# fair compensation?



## Malte_P (Jul 11, 2013)

i sometime send images to our local newspaper for the "readers images" column.

now someone got back to me today and asked if they can use an image for a 2014 calender.
it´s a calendar about local motives around the region where i live.

they normaly sell 1500-2000 of these calendars for 8,90 euro.

of course i feel flattered and i would even give them the image for free.
but i read so much about photographer should not work for free and how this undermines the value of photography. 

so what would be a fair compensation?


----------



## agierke (Jul 11, 2013)

This is a usage fee situation and it varies greatly depending on market, region, and print run.

I would personally do no lower than 150.00


----------



## Malte_P (Jul 11, 2013)

agierke said:


> This is a usage fee situation and it varies greatly depending on market, region, and print run.



im from germany.
as they told me they run around 1500-2000 calendars and they sold nearly all of them the past years.

they offered me 80 euro.
i have no clue if that´s ok or not. well it would be for me, as i have no clue.


----------



## SwissBear (Jul 11, 2013)

i think it's not very much, but ok. It's some 5ct per printed calendar 

As long as you only sell them print permission, and not the image right, it sounds right, but far away from the deal of a lifetime


----------



## Malte_P (Jul 11, 2013)

SwissBear said:


> i think it's not very much, but ok. It's some 5ct per printed calendar
> 
> As long as you only sell them print permission, and not the image right, it sounds right, but far away from the deal of a lifetime



i have no clue how much you can earn on a calendar you sell for 8,90 euro.

it´s just that im curious what the normal fee is in such a case. 

as i said, if they had offered me nothing i would have given them the ok anyway i think.
just to see my credits on a calendar sold here in the region. 
im just an enthusiastic amateur.


----------



## fotorex (Jul 11, 2013)

Hi Malte,

I´m also from Germany. Last winter I was in a similar situation for a photo to be printed in our local newspaper. I was offered 50 Euro for this onetime print. As they do not earn more money because of printing this one photo in one certain issue of their newspaper I agreed. But I think a picture used in calendar for the purpose of eraning money should give a slightly higher compensation. I would suggest try to deal with them and ask if you also could get 150 Euros.

Frank


----------



## melbournite (Jul 11, 2013)

We had a reporter from a local paper come to do a story on a local issue in our street which concerned us. The reporter came on a Sunday and he told us that the photographers don't work on Sundays. I said I could take some photos as the story could get more coverage with a photo. He agreed but informed me that they could not offer me money for it and I said that's ok, as long as I get my name listed under the photo. He said, yes for sure. But they forgot to list my name. Rrrrrrrrrr. He apologised profusely but I was so upset for so many days.


----------



## Jay Khaos (Jul 11, 2013)

Malte_P said:


> of course i feel flattered and i would even give them the image for free.
> but i read so much about photographer should not work for free and how this *undermines the value of photography*.

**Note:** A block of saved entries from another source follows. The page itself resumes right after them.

/-- A span-not-found event of an opening exchange (R73, R99, R161, R166). -/
def Block.openingMissing (b : Block) (l : Fin 8) : Block :=
  match (b.lane l).owner with
  | some (.campaign id) => b.campaignSpanMissing l id
  | some (.entry k) => b.repairHeader l k false
  | some .duty => b
  | none => b

/-- The answer to CLOSE for the campaign that owns the session (R74, R108); none stands for a span-not-found event. -/
def Block.closingAnswer (b : Block) (l : Fin 8) (trailer : Option (Word64 × Nat)) : Block :=
  match (b.lane l).owner with
  | some (.campaign id) =>
    let agrees := match trailer, b.campaign id with
      | some (rollup, count), some c => match b.store.manifest c.slot with
        | some m => m.trailerAgrees rollup count
        | none => false
      | _, _ => false
    b.campaignTrailer l id agrees
  | some (.entry _) => b
  | some .duty => b
  | none => b

/-- A TRAILER is awaited in a closing exchange (R51, R74). -/
def Block.trailerTaken (l : Fin 8) (t : Word64 × Nat) (b : Block) : Block :=
  if (b.lane l).exchange = .closing then b.closingAnswer l (some t) else b.malformed l

/-! ## A frame (R75 to R79) -/

/-- Change the frame exchange in flight. -/
def Block.setFrame (b : Block) (l : Fin 8) (f : FrameExchange) : Block := b.updLane l (fun ln => { ln with exchange := .frame f })

/-- The frame exchange ends with a result for the claimed frame, which is handed to the owner (R35, R36). -/
def Block.frameResult (b : Block) (l : Fin 8) (frame : Nat) (res : FrameResult) : Block :=
  match (b.lane l).owner with
  | some (.campaign id) => b.campaignFrameEnds l id frame res
  | some (.entry k) => b.repairResult l k res
  | some .duty => b
  | none => b

/-- The draining ends: the owner had its result at the MARK (R79). -/
def Block.drainEnds (b : Block) (l : Fin 8) : Block :=
  match (b.lane l).owner with
  | some (.campaign id) => (b.dropExchange l).finishItem l id
  | some (.entry _) => b.endOwner l
  | some .duty => b
  | none => b

/-- A MARK's length passes the parser's checks: it has a place among R71's announced lengths, 1 to 256 MiB (DEDUCED, log entry 8), and does not exceed
the largest frame the reader declared (R75). -/
def Lane.admitsLength (ln : Lane) (n : Nat) : Bool :=
  match ln.caps with
  | some c => decide (1 ≤ n) && decide (n ≤ maxFrameBytes) && decide (n ≤ c.largest)
  | none => false

/-- The fetched frame begins: its digest unit goes to RUNNING (R33, R75). -/
def Block.frameBegins (b : Block) (l : Fin 8) (f : FrameExchange) (length : Nat) : Block :=
  let b1 := b.setFrame l { f with phase := .receiving, delivered := some f.fetched, announced := some length }
  (b1.updPool (fun p => p.updHeld l (fun u => { u with running := true }))).restartStall l

/-- Another frame begins (R36, R59, R75): the draining starts, the unit is released, and the owner has its SUBSTITUTED result, with the bytes the unit has received. -/
def Block.frameSubstituted (b : Block) (l : Fin 8) (f : FrameExchange) (delivered length : Nat) : Block :=
  let b1 := b.setFrame l { f with phase := .draining, delivered := some delivered, announced := some length }
  let b2 := (b1.updPool (fun p => p.release l)).restartStall l
  let res := FrameResult.substituted (b.pool.receivedBy l) delivered
  match (b2.lane l).owner with
  | some (.campaign id) => b2.campaignResult id f.fetched res true
  | some (.entry k) => b2.repairResult l k res
  | some .duty => b2
  | none => b2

This IS important. Not just with photography, but with any business. I've worked with many ad agencies and have done freelance graphic design (not so much photography that is directly paid for)—but it becomes more and more apparent to me that this concept holds true. With agencies that are always giving their clients "deals" and cutting prices, it's a massive pain to work for because you become the client's bitch. Even though the price only came down a little, the value (in their head) is completely gone. Now they are confident in their position that 'these people need my business', and from then on it's a game of guilt and their low price isn't a "good deal" anymore—it's the norm. Next time they want an even better price, or free (as a 'loyal customer'). You'll learn more and more that the value of your product is almost 100% based on your personal brand/reputation. Being tactful is the difference between having shitty clients like described above, and having clients that are excited to have reserved your time for themselves, and feel confident that their money is well spent.

I guess my advice/moral of the story is, don't be afraid to charge a fair price (the fair price is what you think they should pay—not what the photo is worth to you personally). NEVER give something for free if the client is using it to make himself money, unless there is a clearcut incentive for you to do it and and the client knows that this incentive is the only reason you are dropping your price (which is normally super expensive--but hes getting a special deal). 

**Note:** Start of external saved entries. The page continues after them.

-- ==== Sys2Proof/Machine/Units.lean ====
section
/-! DEFINITION. The meanings of the reader-unit rows (R43 to R46, R50, R60 to R63, R71 to R84): the type of R211, the body's fields, and what the lane does with them. -/
namespace Sys2Proof.Machine

/-- A step of the part that is no request, as a machine step: it leaves the command queue alone and always ends in a next state. -/
def State.event (s : State) (f : Block → Block) : Host.Outcome State Fault Refusal :=
  .next { s with blk := s.blk.eventStep f }

/-- HELLO (R50). -/
def execHello (lane : Fin 8) (session : Byte) (body : List Byte) (crc : Word32) (s : State) : Host.Outcome State Fault Refusal :=
  s.event (Block.linkUnit 0x01 lane session body crc (parseHello body) (Block.helloTaken lane))

/-- HEADER (R73). -/
def execHeader (lane : Fin 8) (session : Byte) (body : List Byte) (crc : Word32) (s : State) : Host.Outcome State Fault Refusal :=
  s.event (Block.sessionUnit 0x20 lane session body crc (parseHeader body) (Block.headerTaken lane))

/-- MARK (R75). -/
def execMark (lane : Fin 8) (session : Byte) (body : List Byte) (crc : Word32) (s : State) : Host.Outcome State Fault Refusal :=
  s.event (Block.sessionUnit 0x21 lane session body crc (parseMark body) (Block.markTaken lane))

/-- PAYLOAD (R77, R79, R81). -/
def execPayload (lane : Fin 8) (session : Byte) (body : List Byte) (crc : Word32) (s : State) : Host.Outcome State Fault Refusal :=
  s.event (Block.sessionUnit 0x10 lane session body crc (parsePayload body) (Block.payloadTaken lane))

/-- END (R78, R79, R81). -/
def execEndUnit (lane : Fin 8) (session : Byte) (body : List Byte) (crc : Word32) (s : State) : Host.Outcome State Fault Refusal :=
  s.event (Block.sessionUnit 0x11 lane session body crc (parseEmpty body) (Block.endTaken lane))

/-- TRAILER (R74). -/
def execTrailer (lane : Fin 8) (session : Byte) (body : List Byte) (crc : Word32) (s : State) : Host.Outcome State Fault Refusal :=
  s.event (Block.sessionUnit 0x22 lane session body crc (parseTrailer body) (Block.trailerTaken lane))

/-- NOT_FOUND (R73, R74, R76, R79). -/
def execNotFound (lane : Fin 8) (session : Byte) (body : List Byte) (crc : Word32) (s : State) : Host.Outcome State Fault Refusal :=
  s.event (Block.sessionUnit 0x23 lane session body crc (parseNotFound body) (Block.notFoundTaken lane))

/-- FAULT (R76, R78, R79). -/
def execFault (lane : Fin 8) (session : Byte) (body : List Byte) (crc : Word32) (s : State) : Host.Outcome State Fault Refusal :=
  s.event (Block.sessionUnit 0x24 lane session body crc (parseFault body) (Block.faultTaken lane))

/-- ANNOTATION (R82, R84, R86, R87). -/
def execAnnotation (lane : Fin 8) (session : Byte) (body : List Byte) (crc : Word32) (s : State) : Host.Outcome State Fault Refusal :=
  s.event (Block.sessionUnit 0x25 lane session body crc (parseAnnotation body) (Block.annotationTaken lane))

/-- YIELD (R60, R61). -/
def execYield (lane : Fin 8) (session : Byte) (body : List Byte) (crc : Word32) (s : State) : Host.Outcome State Fault Refusal :=
  s.event (Block.linkUnit 0x26 lane session body crc (parseEmpty body) (fun _ b => b.yieldTaken lane))

/-- RESUME (R63). -/
def execResume (lane : Fin 8) (session : Byte) (body : List Byte) (crc : Word32) (s : State) : Host.Outcome State Fault Refusal :=
  s.event (Block.linkUnit 0x27 lane session body crc (parseEmpty body) (fun _ b => b.resumeTaken lane))

/-- REWRITE_DONE (R80, R165). -/
def execRewriteDone (lane : Fin 8) (session : Byte) (body : List Byte) (crc : Word32) (s : State) : Host.Outcome State Fault Refusal :=
  s.event (Block.sessionUnit 0x28 lane session body crc (parseFrameNumber body) (Block.rewriteDoneTaken lane))

/-- REWRITE_FAILED (R80, R166). -/
def execRewriteFailed (lane : Fin 8) (session : Byte) (body : List Byte) (crc : Word32) (s : State) : Host.Outcome State Fault Refusal :=
  s.event (Block.sessionUnit 0x29 lane session body crc (parseFrameNumber body) (Block.rewriteFailedTaken lane))

/-- A unit of a type not in R45 is malformed, whatever its other fields (R46). A type of R45 has a row of its own, and changes nothing here (log entry 14). -/
def execUnknownUnitType (lane : Fin 8) (type _session : Byte) (_body : List Byte) (_crc : Word32) (s : State) : Host.Outcome State Fault Refusal :=
  s.event (fun b => if type ∈ readerTypes then b else b.malformed lane)

end Sys2Proof.Machine
end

Just another small thing I've learned: You're typically better off if you don't acknowledge that you're excited about the "exposure" in front of the client.

My reasoning:
- Excitedness can be interpreted as "oh.. hes pumped about this... I can probably get away paying less next time"
- Because it makes the client feel like you might have gotten the better end of the deal
- If only subconsciously, this ruins your value to the client because they have developed their own definition of what you're worth. 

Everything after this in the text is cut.